[Opening Record extracts section]

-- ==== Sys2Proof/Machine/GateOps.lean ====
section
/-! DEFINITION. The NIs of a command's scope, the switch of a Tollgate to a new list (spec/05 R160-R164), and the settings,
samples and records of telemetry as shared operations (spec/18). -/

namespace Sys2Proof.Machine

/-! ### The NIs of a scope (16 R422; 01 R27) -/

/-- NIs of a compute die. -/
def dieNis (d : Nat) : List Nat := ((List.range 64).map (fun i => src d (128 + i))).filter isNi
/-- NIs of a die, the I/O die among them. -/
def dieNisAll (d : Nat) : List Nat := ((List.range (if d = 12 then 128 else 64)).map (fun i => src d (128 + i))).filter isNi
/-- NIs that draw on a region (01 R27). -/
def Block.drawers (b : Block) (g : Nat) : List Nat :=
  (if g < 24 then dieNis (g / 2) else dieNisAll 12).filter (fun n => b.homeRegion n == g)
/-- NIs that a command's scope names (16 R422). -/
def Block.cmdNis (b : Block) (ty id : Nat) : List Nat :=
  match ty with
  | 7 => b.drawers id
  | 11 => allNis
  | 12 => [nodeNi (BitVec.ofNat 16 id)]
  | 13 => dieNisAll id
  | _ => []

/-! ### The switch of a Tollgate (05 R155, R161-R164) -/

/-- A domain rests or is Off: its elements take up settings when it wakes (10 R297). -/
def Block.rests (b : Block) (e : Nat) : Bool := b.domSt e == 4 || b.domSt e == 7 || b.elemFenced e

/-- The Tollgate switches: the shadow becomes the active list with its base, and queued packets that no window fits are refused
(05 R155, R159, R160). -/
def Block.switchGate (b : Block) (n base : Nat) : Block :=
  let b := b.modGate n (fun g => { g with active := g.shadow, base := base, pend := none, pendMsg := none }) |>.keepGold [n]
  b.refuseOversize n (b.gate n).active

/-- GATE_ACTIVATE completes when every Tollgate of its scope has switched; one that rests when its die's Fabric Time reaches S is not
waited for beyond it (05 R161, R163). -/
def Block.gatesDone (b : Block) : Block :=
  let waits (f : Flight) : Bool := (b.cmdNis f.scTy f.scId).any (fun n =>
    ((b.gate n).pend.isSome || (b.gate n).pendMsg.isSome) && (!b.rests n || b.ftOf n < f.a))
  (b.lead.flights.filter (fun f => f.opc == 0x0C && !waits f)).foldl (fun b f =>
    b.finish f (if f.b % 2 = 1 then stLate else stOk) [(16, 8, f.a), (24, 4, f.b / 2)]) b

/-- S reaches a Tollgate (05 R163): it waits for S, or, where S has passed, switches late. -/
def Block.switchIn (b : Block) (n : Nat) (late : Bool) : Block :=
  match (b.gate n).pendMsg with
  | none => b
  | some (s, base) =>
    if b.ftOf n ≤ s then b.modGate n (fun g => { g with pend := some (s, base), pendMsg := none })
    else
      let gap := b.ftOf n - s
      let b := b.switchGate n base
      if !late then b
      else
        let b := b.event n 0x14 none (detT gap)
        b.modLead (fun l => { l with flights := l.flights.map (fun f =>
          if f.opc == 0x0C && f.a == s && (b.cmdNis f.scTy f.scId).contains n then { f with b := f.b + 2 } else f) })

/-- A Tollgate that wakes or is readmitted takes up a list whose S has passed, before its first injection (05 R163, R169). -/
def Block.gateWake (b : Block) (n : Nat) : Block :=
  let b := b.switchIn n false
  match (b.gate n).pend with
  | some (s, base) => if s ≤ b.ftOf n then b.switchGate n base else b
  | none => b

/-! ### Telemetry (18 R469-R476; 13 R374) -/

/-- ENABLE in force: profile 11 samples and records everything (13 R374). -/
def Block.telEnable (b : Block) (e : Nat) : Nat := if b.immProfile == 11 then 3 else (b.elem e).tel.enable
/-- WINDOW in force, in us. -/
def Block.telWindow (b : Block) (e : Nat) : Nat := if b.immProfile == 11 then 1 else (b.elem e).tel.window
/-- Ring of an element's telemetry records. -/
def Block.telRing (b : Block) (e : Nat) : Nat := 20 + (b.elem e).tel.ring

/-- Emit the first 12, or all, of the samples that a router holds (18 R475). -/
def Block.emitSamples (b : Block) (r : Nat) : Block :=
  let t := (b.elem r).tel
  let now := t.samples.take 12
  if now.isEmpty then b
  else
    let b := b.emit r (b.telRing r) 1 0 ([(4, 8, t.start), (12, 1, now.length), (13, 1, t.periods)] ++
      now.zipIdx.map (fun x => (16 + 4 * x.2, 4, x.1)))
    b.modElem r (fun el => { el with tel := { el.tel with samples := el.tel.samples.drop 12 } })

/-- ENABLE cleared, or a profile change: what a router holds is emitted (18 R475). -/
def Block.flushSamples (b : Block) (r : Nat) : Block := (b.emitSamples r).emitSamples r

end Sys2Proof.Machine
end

[Closing Record extracts section]
[Opening Record extracts section]

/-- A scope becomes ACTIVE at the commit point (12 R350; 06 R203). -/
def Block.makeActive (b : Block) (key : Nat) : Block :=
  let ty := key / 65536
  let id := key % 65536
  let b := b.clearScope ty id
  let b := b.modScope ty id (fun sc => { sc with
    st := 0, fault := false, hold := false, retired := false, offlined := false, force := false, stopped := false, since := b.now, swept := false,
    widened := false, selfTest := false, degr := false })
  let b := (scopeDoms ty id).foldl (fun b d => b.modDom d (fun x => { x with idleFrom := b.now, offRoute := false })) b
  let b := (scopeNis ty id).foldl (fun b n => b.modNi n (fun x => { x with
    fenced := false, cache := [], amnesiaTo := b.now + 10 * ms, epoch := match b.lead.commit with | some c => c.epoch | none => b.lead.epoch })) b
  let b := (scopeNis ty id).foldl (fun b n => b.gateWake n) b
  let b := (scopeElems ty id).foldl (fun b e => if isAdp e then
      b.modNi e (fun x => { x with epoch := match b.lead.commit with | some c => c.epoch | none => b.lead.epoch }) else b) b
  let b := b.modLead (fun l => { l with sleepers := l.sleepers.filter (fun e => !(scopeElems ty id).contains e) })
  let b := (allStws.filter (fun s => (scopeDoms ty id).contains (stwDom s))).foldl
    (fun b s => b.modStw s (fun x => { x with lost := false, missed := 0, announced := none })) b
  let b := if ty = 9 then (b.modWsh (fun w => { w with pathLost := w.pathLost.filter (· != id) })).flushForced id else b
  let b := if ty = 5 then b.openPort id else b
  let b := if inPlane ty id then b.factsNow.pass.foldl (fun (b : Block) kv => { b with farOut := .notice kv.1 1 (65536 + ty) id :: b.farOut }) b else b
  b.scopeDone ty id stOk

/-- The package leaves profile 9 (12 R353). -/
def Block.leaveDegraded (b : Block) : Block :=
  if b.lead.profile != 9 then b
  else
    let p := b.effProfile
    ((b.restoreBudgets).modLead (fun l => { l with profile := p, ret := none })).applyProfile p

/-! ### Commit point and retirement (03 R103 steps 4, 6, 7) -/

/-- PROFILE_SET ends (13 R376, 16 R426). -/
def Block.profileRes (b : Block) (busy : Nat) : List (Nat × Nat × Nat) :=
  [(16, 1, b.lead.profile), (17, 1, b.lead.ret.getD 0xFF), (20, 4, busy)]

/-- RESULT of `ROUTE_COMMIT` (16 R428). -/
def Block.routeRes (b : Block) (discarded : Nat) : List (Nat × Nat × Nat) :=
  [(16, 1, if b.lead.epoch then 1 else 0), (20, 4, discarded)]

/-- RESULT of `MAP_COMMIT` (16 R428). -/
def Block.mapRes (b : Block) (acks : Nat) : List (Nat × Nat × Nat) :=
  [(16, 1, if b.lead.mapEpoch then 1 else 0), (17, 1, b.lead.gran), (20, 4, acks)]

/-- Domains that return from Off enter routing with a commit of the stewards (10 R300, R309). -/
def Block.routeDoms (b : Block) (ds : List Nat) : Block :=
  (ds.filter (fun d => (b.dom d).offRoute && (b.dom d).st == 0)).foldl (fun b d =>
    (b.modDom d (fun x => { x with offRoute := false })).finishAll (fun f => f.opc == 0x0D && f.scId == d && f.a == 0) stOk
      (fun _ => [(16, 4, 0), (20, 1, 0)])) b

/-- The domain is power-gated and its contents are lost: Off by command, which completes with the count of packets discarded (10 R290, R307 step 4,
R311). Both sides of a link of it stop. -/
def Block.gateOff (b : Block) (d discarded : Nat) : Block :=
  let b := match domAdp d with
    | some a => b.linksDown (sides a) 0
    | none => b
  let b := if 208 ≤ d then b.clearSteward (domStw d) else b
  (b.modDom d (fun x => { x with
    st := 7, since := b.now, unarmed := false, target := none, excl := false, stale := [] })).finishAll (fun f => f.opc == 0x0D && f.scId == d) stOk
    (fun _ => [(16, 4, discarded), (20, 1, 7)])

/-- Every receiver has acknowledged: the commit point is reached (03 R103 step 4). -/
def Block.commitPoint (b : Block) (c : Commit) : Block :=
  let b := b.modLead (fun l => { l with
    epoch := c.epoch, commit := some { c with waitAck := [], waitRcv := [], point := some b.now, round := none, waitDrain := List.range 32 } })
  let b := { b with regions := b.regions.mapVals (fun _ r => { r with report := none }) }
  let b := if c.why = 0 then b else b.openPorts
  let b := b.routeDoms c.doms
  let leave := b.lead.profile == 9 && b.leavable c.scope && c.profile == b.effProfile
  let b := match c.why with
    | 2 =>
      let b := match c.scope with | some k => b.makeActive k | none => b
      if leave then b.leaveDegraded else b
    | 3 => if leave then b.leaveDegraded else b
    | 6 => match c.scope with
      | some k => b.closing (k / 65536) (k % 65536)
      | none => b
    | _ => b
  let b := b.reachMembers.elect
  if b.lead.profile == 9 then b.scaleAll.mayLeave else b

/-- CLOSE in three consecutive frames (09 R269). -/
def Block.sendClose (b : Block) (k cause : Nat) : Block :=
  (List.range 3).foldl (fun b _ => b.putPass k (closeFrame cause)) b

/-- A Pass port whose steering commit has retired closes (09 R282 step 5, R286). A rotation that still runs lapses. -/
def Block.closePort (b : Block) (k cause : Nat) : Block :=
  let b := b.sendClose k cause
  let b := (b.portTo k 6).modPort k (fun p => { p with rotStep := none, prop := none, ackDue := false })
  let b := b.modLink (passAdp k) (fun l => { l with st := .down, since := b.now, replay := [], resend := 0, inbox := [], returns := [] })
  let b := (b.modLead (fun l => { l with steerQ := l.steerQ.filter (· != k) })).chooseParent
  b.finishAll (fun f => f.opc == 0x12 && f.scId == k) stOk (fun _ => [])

[Closing Record extracts section]

Each line above that has the word "ftOf" must be copied.

**Your response**:
    ((b.gate n).pend.isSome || (b.gate n).pendMsg.isSome) && (!b.rests n || b.ftOf n < f.a))
    if b.ftOf n ≤ s then b.modGate n (fun g => { g with pend := some (s, base), pendMsg := none })
      let gap := b.ftOf n - s
  | some (s, base) => if s ≤ b.ftOf n then b.switchGate n base else b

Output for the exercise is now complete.